List every line in this data where the string "holdOk" occurs.

Saved data entries —
────────

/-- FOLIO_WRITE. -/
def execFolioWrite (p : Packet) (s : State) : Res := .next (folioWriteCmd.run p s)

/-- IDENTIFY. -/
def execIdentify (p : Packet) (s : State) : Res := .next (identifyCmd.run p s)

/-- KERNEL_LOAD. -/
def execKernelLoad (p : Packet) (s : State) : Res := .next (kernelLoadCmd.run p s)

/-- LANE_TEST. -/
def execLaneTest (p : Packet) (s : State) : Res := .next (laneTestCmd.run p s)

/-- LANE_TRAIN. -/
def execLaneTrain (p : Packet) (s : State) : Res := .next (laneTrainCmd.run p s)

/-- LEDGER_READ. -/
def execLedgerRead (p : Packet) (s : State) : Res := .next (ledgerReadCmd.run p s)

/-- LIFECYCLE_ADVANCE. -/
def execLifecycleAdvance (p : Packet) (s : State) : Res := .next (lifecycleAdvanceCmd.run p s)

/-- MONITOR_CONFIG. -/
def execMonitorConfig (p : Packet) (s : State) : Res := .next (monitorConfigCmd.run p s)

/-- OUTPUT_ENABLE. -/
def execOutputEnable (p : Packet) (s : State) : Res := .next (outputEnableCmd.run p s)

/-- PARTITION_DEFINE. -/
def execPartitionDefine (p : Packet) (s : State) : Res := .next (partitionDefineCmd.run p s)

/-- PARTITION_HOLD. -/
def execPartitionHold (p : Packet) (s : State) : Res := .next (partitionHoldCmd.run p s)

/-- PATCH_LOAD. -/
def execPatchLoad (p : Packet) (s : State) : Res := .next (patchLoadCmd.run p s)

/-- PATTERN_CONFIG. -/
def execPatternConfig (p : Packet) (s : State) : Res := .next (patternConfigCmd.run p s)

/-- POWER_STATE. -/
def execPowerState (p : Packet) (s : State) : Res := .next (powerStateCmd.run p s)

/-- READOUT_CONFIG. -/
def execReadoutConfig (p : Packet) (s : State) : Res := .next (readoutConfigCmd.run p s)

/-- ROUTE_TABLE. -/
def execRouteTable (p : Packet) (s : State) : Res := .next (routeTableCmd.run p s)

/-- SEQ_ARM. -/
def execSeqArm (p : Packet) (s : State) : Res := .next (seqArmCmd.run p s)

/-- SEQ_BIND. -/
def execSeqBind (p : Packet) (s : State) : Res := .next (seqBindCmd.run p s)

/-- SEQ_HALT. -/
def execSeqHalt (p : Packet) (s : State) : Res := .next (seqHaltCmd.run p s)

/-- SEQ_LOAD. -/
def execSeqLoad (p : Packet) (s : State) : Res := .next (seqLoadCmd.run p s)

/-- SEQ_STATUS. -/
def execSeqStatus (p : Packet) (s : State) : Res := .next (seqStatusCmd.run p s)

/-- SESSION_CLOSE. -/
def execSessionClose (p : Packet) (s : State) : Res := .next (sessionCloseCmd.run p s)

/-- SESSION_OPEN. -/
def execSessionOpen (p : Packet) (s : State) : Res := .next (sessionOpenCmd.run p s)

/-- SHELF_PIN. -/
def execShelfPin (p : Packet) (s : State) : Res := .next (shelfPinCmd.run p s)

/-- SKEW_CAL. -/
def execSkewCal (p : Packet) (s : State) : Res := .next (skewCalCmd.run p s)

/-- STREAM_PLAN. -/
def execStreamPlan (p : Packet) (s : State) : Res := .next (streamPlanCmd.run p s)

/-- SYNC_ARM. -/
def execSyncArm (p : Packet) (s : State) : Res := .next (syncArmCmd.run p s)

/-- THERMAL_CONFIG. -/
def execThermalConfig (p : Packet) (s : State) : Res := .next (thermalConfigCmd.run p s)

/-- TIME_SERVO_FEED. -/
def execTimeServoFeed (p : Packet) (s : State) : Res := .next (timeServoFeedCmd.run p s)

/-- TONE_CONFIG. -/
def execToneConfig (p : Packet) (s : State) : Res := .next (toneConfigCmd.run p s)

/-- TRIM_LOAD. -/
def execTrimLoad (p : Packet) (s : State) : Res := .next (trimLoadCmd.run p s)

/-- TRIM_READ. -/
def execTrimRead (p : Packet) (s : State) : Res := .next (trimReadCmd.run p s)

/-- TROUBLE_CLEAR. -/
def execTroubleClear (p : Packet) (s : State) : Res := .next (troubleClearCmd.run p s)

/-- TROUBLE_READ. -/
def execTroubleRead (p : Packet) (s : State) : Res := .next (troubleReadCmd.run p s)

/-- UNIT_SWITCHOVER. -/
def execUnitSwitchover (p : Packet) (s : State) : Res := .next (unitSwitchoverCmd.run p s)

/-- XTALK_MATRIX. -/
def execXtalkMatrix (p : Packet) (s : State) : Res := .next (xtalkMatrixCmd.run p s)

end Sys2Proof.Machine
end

────────

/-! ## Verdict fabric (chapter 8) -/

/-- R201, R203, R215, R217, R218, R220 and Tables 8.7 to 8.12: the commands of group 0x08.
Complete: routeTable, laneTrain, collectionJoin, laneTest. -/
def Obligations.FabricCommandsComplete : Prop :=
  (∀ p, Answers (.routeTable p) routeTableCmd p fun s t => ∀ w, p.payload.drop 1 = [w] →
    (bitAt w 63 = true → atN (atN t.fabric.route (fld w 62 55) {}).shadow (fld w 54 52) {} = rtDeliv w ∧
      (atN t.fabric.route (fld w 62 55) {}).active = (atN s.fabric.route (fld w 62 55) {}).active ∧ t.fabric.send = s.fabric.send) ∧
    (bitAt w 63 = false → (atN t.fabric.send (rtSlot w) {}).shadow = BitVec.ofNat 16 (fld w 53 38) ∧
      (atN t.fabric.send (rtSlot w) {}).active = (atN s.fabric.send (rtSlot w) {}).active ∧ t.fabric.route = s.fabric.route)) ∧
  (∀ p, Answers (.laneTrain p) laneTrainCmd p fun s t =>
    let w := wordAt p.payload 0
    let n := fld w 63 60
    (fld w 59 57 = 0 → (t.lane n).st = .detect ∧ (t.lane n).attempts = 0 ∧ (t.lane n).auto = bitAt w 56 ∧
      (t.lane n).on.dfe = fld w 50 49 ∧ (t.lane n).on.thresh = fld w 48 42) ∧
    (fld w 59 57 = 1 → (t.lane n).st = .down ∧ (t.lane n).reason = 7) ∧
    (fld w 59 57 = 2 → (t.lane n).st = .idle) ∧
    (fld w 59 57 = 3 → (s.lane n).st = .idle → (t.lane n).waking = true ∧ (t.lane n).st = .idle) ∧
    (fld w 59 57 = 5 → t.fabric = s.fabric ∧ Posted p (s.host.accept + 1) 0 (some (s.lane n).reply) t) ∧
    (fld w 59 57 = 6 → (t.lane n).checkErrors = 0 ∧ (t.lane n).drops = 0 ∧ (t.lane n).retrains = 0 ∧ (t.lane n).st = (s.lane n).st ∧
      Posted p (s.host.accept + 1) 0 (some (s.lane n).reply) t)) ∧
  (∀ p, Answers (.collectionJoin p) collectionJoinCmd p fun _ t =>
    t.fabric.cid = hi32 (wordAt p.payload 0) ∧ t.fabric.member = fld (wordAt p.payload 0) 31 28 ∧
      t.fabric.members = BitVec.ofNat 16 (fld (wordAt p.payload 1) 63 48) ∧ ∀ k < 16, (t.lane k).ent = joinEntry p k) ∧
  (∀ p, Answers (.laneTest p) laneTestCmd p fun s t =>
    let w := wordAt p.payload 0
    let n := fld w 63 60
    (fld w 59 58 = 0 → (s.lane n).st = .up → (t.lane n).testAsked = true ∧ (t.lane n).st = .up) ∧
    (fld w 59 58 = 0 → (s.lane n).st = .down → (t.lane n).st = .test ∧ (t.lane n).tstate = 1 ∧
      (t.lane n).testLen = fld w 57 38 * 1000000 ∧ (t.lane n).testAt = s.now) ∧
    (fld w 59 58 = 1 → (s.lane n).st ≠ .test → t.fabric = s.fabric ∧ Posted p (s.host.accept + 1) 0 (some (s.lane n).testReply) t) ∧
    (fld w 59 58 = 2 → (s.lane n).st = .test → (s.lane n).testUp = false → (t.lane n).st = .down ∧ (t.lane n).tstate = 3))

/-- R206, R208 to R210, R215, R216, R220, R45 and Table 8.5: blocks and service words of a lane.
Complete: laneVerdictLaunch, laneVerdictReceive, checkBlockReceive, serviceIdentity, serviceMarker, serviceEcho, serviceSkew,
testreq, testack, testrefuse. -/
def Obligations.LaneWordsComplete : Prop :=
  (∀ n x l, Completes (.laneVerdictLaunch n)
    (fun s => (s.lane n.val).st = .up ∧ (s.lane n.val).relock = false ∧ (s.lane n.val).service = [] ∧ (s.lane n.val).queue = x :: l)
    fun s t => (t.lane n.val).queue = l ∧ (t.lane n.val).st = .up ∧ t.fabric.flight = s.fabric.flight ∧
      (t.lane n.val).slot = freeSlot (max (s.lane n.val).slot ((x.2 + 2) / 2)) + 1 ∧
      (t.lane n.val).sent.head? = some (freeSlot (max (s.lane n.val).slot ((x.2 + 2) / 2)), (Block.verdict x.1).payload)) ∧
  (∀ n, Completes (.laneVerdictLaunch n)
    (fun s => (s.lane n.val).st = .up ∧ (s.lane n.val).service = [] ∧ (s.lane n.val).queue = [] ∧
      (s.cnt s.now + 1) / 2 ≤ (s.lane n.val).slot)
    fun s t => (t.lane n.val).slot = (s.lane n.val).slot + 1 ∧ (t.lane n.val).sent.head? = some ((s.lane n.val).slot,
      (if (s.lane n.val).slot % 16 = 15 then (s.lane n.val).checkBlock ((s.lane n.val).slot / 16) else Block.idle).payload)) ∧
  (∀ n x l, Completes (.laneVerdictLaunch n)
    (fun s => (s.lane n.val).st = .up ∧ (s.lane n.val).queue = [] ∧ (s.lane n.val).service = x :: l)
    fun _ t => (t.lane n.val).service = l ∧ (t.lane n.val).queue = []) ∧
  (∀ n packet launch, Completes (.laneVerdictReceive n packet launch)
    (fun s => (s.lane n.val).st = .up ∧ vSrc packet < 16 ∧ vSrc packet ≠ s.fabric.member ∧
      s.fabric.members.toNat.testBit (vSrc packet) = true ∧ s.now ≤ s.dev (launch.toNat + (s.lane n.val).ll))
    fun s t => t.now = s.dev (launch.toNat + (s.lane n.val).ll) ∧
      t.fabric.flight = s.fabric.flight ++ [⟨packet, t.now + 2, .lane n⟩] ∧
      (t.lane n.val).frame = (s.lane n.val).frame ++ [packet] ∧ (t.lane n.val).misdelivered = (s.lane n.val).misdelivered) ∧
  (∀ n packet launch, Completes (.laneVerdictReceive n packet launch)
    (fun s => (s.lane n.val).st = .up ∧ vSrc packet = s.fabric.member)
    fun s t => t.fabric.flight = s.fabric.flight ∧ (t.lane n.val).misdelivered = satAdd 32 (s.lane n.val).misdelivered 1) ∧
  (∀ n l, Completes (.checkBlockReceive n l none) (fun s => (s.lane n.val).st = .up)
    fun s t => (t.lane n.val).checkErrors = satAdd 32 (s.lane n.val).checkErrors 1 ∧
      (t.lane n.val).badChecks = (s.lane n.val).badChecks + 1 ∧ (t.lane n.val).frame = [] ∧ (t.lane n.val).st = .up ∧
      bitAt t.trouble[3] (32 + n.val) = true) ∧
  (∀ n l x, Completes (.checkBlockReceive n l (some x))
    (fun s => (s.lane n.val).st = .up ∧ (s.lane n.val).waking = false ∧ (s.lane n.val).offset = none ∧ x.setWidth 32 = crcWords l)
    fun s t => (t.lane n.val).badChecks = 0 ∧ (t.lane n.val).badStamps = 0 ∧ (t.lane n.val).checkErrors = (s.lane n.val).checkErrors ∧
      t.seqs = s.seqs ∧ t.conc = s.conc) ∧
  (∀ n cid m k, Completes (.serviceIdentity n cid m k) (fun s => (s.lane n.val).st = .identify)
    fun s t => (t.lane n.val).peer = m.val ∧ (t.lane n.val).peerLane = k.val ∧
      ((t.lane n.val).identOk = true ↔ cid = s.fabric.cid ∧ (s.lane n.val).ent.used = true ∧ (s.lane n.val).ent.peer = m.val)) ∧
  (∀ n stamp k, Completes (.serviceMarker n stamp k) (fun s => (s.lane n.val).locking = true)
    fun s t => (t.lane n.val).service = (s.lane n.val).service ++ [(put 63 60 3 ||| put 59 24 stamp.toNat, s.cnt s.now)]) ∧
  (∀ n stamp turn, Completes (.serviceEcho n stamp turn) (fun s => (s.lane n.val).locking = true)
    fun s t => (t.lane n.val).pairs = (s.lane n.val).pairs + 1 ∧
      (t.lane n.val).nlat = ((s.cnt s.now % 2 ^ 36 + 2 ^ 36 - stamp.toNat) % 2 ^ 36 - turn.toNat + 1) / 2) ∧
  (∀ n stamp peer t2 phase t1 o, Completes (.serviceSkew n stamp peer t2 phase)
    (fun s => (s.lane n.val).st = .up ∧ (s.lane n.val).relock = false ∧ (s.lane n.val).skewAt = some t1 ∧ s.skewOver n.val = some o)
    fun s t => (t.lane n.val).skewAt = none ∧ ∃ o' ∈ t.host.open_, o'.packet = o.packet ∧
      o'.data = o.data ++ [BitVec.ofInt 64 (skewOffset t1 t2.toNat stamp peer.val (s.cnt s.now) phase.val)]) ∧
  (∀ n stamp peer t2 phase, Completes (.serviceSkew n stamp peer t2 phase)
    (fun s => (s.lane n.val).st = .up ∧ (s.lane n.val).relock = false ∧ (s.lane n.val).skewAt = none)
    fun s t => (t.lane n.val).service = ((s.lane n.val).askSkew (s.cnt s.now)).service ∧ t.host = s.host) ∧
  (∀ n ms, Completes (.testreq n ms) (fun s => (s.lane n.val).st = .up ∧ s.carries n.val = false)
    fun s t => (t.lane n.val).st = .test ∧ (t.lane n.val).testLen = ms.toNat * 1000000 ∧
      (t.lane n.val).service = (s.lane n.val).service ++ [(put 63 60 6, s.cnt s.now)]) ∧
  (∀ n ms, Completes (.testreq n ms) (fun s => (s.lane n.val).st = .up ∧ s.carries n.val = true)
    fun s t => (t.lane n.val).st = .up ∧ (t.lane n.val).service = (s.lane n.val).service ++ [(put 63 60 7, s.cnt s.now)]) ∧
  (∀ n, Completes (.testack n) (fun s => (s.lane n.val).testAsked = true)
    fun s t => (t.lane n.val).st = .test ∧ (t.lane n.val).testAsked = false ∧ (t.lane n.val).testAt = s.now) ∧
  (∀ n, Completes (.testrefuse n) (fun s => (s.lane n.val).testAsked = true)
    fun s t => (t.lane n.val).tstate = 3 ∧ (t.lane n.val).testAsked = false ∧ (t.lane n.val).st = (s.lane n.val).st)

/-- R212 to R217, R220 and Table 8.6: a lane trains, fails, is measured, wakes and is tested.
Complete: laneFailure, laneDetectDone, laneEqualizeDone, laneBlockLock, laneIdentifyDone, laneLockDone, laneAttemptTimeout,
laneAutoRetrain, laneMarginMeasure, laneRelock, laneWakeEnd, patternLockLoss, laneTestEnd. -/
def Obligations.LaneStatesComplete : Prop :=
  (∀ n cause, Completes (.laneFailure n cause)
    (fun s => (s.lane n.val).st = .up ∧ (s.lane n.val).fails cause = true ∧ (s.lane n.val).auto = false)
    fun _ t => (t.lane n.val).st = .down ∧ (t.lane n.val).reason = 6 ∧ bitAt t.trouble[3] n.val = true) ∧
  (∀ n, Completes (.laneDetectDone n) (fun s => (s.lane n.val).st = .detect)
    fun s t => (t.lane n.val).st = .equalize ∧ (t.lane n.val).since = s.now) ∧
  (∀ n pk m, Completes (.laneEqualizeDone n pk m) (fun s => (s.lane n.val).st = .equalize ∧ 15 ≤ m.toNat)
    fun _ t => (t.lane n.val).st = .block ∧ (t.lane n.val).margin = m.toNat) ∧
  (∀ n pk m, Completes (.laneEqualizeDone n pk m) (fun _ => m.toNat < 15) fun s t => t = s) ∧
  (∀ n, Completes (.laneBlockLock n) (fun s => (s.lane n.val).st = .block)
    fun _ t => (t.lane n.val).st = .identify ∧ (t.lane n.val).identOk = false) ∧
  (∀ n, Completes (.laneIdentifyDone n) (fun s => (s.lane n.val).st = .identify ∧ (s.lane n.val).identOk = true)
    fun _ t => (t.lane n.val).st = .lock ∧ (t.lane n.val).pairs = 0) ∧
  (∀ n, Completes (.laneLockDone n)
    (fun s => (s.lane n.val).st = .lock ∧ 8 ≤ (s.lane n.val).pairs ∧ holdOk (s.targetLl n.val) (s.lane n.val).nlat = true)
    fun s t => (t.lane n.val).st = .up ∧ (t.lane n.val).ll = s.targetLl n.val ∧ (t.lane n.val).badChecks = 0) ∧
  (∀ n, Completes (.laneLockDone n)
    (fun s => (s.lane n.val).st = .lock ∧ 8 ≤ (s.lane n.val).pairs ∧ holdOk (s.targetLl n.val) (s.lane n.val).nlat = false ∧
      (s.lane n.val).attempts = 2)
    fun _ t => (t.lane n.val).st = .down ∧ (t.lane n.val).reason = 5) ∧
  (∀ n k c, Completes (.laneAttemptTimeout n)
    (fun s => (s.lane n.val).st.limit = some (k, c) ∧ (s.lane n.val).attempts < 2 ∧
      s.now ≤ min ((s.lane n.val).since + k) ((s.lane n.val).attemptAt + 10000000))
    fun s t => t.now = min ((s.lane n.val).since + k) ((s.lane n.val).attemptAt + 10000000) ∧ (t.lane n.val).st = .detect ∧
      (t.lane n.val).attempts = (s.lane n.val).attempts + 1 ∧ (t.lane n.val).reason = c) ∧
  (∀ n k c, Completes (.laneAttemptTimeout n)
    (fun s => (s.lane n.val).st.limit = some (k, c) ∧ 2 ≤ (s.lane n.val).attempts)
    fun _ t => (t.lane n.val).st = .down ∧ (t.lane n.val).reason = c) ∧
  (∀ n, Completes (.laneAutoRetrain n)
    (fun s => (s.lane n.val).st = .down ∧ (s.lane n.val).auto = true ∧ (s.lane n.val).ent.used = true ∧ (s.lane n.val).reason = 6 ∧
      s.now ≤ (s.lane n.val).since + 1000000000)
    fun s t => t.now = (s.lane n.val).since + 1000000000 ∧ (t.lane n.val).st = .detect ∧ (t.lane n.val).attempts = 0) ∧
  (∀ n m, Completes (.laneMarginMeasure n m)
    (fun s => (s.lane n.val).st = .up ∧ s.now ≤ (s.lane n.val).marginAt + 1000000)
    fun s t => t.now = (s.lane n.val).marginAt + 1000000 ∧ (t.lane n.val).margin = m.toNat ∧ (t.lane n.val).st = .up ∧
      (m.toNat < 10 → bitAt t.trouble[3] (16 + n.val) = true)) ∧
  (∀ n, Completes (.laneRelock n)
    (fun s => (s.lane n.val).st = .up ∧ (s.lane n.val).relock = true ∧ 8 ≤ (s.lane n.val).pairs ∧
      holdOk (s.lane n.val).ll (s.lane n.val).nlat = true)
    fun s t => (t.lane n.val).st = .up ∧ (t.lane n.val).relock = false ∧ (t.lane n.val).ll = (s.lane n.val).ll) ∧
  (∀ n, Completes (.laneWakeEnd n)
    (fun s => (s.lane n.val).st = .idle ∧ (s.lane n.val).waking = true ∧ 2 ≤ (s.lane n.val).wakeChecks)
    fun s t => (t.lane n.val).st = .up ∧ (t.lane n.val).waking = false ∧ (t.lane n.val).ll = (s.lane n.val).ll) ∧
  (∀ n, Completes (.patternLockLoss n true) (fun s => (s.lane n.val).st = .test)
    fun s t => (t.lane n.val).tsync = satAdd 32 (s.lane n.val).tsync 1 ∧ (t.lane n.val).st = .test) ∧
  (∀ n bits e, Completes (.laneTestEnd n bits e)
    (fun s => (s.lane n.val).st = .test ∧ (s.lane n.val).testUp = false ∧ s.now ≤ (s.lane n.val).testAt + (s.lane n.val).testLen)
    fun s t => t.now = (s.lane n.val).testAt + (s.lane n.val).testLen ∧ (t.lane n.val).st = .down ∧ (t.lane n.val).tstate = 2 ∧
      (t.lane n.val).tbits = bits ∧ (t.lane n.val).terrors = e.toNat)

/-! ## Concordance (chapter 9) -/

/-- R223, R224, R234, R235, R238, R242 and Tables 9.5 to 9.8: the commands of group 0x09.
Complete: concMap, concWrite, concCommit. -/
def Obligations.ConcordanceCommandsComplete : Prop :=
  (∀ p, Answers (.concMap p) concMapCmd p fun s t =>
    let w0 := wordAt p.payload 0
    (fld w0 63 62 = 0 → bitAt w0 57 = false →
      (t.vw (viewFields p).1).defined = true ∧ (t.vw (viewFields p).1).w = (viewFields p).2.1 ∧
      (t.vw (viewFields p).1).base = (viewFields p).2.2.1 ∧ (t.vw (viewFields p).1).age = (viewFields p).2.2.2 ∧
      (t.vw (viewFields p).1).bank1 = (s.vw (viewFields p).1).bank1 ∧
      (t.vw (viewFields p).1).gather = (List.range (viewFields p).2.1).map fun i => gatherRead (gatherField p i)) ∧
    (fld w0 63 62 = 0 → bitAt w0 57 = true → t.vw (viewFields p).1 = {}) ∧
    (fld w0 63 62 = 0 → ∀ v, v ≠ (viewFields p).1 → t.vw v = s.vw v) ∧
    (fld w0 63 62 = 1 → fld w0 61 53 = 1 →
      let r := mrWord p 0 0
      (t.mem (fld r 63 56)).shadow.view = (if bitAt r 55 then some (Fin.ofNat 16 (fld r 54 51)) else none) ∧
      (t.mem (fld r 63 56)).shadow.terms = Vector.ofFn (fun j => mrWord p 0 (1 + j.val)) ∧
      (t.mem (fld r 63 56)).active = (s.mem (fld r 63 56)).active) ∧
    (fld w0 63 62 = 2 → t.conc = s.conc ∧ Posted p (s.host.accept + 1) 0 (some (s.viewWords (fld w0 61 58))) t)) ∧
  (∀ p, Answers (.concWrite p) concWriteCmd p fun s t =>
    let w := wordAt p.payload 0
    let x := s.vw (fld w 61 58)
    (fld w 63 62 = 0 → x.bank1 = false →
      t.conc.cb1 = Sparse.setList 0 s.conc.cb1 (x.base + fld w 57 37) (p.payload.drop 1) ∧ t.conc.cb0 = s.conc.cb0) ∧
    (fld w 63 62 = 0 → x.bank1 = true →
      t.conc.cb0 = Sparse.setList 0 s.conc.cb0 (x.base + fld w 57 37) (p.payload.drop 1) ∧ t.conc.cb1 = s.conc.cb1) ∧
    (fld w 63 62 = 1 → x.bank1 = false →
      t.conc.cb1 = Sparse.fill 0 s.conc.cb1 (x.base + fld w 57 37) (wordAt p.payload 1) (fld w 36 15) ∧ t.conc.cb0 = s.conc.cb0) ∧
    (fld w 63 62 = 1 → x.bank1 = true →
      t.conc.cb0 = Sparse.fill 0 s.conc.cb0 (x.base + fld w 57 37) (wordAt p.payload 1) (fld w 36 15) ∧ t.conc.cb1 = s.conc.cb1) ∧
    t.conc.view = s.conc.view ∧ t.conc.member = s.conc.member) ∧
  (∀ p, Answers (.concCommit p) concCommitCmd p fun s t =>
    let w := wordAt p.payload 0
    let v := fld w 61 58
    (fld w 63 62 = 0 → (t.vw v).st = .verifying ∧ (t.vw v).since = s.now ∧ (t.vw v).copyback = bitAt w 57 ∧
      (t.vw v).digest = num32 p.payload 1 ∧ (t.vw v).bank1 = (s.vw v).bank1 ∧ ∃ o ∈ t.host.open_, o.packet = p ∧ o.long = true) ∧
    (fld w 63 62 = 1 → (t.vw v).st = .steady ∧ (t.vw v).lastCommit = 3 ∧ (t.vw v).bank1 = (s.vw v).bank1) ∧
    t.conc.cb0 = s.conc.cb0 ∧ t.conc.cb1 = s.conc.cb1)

────────

Exercise answer —
    (fun s => (s.lane n.val).st = .lock ∧ 8 ≤ (s.lane n.val).pairs ∧ holdOk (s.targetLl n.val) (s.lane n.val).nlat = true)
    (fun s => (s.lane n.val).st = .lock ∧ 8 ≤ (s.lane n.val).pairs ∧ holdOk (s.targetLl n.val) (s.lane n.val).nlat = false ∧
      holdOk (s.lane n.val).ll (s.lane n.val).nlat = true)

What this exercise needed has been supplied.